InnoDB maintains a storage area called the buffer pool for caching data and indexes in memory. (…) Ideally, you set the size of the buffer pool to as large a value as practical, leaving enough memory for other processes on the server to run without excessive paging. The larger the buffer pool, the more InnoDB acts like an in-memory database, reading data from disk once and then accessing the data from memory during subsequent reads.

In practice, however, we can rarely fit our whole dataset inside the InnoDB buffer pool so there must be a process to manage this limited pool of memory pages:

InnoDB manages the pool as a list, using a variation of the least recently used (LRU) algorithm. When room is needed to add a new block to the pool, InnoDB evicts the least recently used block and adds the new block to the middle of the list.

There you go, InnoDB employs a variation of the Least Recently Used algorithm called midpoint insertion strategy to manage the pages within the buffer pool. We should mention it does makes exceptions, such as during a full table scan, when it knows the loaded pages might end up being read only a single time.

Dumping and reloading the buffer pool

Before we can get to the main point of this article lets first examine why would you want to dump the buffer pool to disk, which is at the core of the matter here: that’s when those warning messages we’re discussing may appear.

When you start a MySQL server the buffer pool is empty by default. Performance is at it’s worse at this point because no data can be found in memory so in practice each request for data results in an I/O operation to retrieve the data in the disk and bring it to memory. With time the buffer pool gets filled and performance improves – more and more data can now be found in memory. With yet more time we reach a peek performance state: the buffer pool not only is full but it is filled with the most popular data. The time between the start of the server and reaching this optimum state in the buffer pool is called server warm up. How long it takes depends mostly on two things: the size of the buffer pool and the level of activity of the server – the less busy it is the less requests it will get and thus more time is needed until the popular data is fully loaded.

Now, there could be a shortcut: what if before we save the buffer pool on a disk file before we stop MySQL? We could later use it to reload the buffer pool to an optimum state when we restart the server, thus decreasing the warm up period dramatically.

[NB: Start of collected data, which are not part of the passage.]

/-- Class EN (R69). -/
noncomputable def decodeEn (x : Nat) : Option Instr :=
  match bitsAt x 21 6 with
  | 0 => if bitsAt x 0 11 = 0 then some (.cpy (fieldOf x 31 1) (fieldOf x 11 10)) else none
  | 1 => if bitsAt x 0 11 = 0 then some (.cpyg (fieldOf x 31 1) (fieldOf x 11 10)) else none
  | 2 => if bitsAt x 0 11 = 0 then some (.cpys (fieldOf x 31 1) (fieldOf x 11 10)) else none
  | 3 => if bitsAt x 0 11 = 0 then some (.cpyf (fieldOf x 31 1) (fieldOf x 11 10)) else none
  | 4 => if bitsAt x 0 1 = 0 ∧ bitsAt x 4 7 = 0 then some (.orsv (fieldOf x 31 1) (fieldOf x 11 10) (fieldOf x 1 3)) else none
  | 5 => if bitsAt x 0 1 = 0 ∧ bitsAt x 4 17 = 0 then some (.orel (fieldOf x 31 1) (fieldOf x 1 3)) else none
  | 6 => if bitsAt x 0 1 = 1 then some (.qclaim (fieldOf x 31 1) (fieldOf x 11 10) (fieldOf x 1 10)) else none
  | 7 => if bitsAt x 0 11 = 0 then some (.qpub (fieldOf x 31 1) (fieldOf x 11 10)) else none
  | 8 => if bitsAt x 0 1 = 1 then some (.qtake (fieldOf x 31 1) (fieldOf x 11 10) (fieldOf x 1 10)) else none
  | 9 => if bitsAt x 0 11 = 0 then some (.qdone (fieldOf x 31 1) (fieldOf x 11 10)) else none
  | 10 => if bitsAt x 0 1 = 1 then some (.qstat (fieldOf x 31 1) (fieldOf x 11 10) (fieldOf x 1 10)) else none
  | 11 => if bitsAt x 0 11 = 0 then some (.droOpen (fieldOf x 31 1) (fieldOf x 11 10)) else if bitsAt x 0 1 = 1 then some (.droOpenStatus (fieldOf x 31 1) (fieldOf x 11 10) (fieldOf x 1 10)) else none
  | 12 => if bitsAt x 0 11 = 0 then some (.droSend (fieldOf x 31 1) (fieldOf x 11 10)) else if bitsAt x 0 1 = 1 then some (.droSendStatus (fieldOf x 31 1) (fieldOf x 11 10) (fieldOf x 1 10)) else none
  | 13 => if bitsAt x 0 11 = 0 then some (.droClose (fieldOf x 31 1) (fieldOf x 11 10)) else if bitsAt x 0 1 = 1 then some (.droCloseStatus (fieldOf x 31 1) (fieldOf x 11 10) (fieldOf x 1 10)) else none
  | 14 => if bitsAt x 0 1 = 1 then some (.droMfst (fieldOf x 31 1) (fieldOf x 11 10) (fieldOf x 1 10)) else none
  | 15 => if bitsAt x 0 11 = 0 then some (.droCorr (fieldOf x 31 1) (fieldOf x 11 10)) else none
  | 16 => if bitsAt x 0 11 = 0 then some (.asyOpen (fieldOf x 31 1) (fieldOf x 11 10)) else if bitsAt x 0 1 = 1 then some (.asyOpenStatus (fieldOf x 31 1) (fieldOf x 11 10) (fieldOf x 1 10)) else none
  | 17 => if bitsAt x 0 11 = 0 then some (.asyPut (fieldOf x 31 1) (fieldOf x 11 10)) else if bitsAt x 0 1 = 1 then some (.asyPutStatus (fieldOf x 31 1) (fieldOf x 11 10) (fieldOf x 1 10)) else none
  | 18 => if bitsAt x 0 11 = 0 then some (.asySeal (fieldOf x 31 1) (fieldOf x 11 10)) else if bitsAt x 0 1 = 1 then some (.asySealStatus (fieldOf x 31 1) (fieldOf x 11 10) (fieldOf x 1 10)) else none
  | 19 => if bitsAt x 0 1 = 1 then some (.asyStat (fieldOf x 31 1) (fieldOf x 11 10) (fieldOf x 1 10)) else none
  | _ => none

/-- Class MX (R70). -/
noncomputable def decodeMx (x : Nat) : Option Instr :=
  match bitsAt x 21 6 with
  | 0 => if bitsAt x 0 11 = 0 ∧ bitsAt x 31 1 = 0 then some (.mld (fieldOf x 18 3) (fieldOf x 16 2) (fieldOf x 11 5)) else none
  | 1 => if bitsAt x 0 9 = 0 ∧ bitsAt x 31 1 = 0 then some (.mmul (fieldOf x 18 3) (fieldOf x 15 3) (fieldOf x 10 5) (fieldOf x 9 1)) else none
  | 2 => if bitsAt x 0 9 = 0 ∧ bitsAt x 31 1 = 0 then some (.mmulsm (fieldOf x 18 3) (fieldOf x 15 3) (fieldOf x 10 5) (fieldOf x 9 1)) else none
  | 3 => if bitsAt x 0 18 = 0 ∧ bitsAt x 31 1 = 0 then some (.mclr (fieldOf x 18 3)) else none
  | 4 => if bitsAt x 0 17 = 0 ∧ bitsAt x 31 1 = 0 then some (.mbmap (fieldOf x 18 3) (fieldOf x 17 1)) else none
  | 5 => if bitsAt x 0 10 = 0 ∧ bitsAt x 31 1 = 0 then some (.mgrp (fieldOf x 18 3) (fieldOf x 15 3) (fieldOf x 10 5)) else none
  | 6 => if bitsAt x 0 5 = 0 ∧ bitsAt x 31 1 = 0 then some (.mret (fieldOf x 18 3) (fieldOf x 16 2) (fieldOf x 14 2) (fieldOf x 9 5) (fieldOf x 5 4)) else if bitsAt x 0 9 = 16 ∧ bitsAt x 31 1 = 0 then some (.mretColl (fieldOf x 18 3) (fieldOf x 16 2) (fieldOf x 14 2) (fieldOf x 9 5)) else none
  | 7 => if bitsAt x 0 16 = 0 ∧ bitsAt x 31 1 = 0 then some (.marv (fieldOf x 16 5)) else none
  | 8 => if bitsAt x 0 16 = 0 ∧ bitsAt x 31 1 = 0 then some (.mwait (fieldOf x 16 5)) else none
  | 9 => if bitsAt x 31 1 = 0 then some (.mset (fieldOf x 16 5) (fieldOf x 0 16)) else none
  | 10 => if bitsAt x 31 1 = 0 then some (.madd (fieldOf x 16 5) (fieldOf x 0 16)) else none
  | 11 => if bitsAt x 31 1 = 0 then some (.mbnz (fieldOf x 16 5) (fieldOf x 0 16)) else none
  | 12 => if bitsAt x 0 15 = 0 ∧ bitsAt x 31 1 = 0 then some (.mtag (fieldOf x 15 6)) else none
  | 13 => if bitsAt x 0 21 = 0 ∧ bitsAt x 31 1 = 0 then some (.mend) else none
  | _ => none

Percona was a pioneer in this field related to other MySQL distributions and implemented this functionality in Percona Server 5.5. Later on, MySQL 5.6 was released with a similar functionality which also allowed preloading the buffer pool for a faster warm up. Percona Server 5.6 incorporates this upstream feature, effectively replacing its own implementation. However, while in Percona Server 5.5 we could periodically dump the buffer pool in MySQL and Percona Server 5.6 it is only dumped at shutdown or at request.

“Detected cycle in LRU”

In the section above we introduced a functionality that allows to dump a fingerprint of the buffer pool to disk so we can later reload it at server restart (note that even though the buffer pool might be very large the fingerprint will be small enough to make this practical). What we didn’t mention was that this is yet most useful outside of maintenance time and planned shutdows – that is, when the server crashes. When a crash happens it’s that more important to bring it back to a warm up state soon, so it can resume providing data fast enough. And giving we cannot predict a crash the only way we can arrange to have the latest buffer pool on disk is by flushing it often.

While the buffer pool is divided into pages for efficiency of high-volume read operations it is implemented as a linked list of pages, for efficiency of cache management. During the process of dumping the buffer pool to disk a mutex is acquired on the LRU list. However, this mutex is not hold for the duration of the process – it is periodically released to prevent stalling of the system. The problem is: in between the release of the mutex and the moment it is acquired again the list may get reshuffled. Since the dump keeps a pointer to its position across the mutex boundry, the dump can get put into some artificial cycling.

Lets consider a linked list:

A > B > C > D > E

where each letter corresponds to a memory page. Now lets say the initial dump was partially taken and covered the first three pages, “A > B > C”, placing a pointer on “C” before releasing the mutex. Once the mutex is reacquired the list has been reshuffled:  “A > C > B > D > E”. The resulting junction of the partial list we have already copied and the reshuffled list now includes a loop, which would incur in a cycle: “(A > B > C) > B > D > E”. When the dumping process detects a cycle on the LRU list it stops copying from the actual buffer pool, throws in a warning message, and moves on to the next buffer pool instance – otherwise it would keep dumping in an infinite loop.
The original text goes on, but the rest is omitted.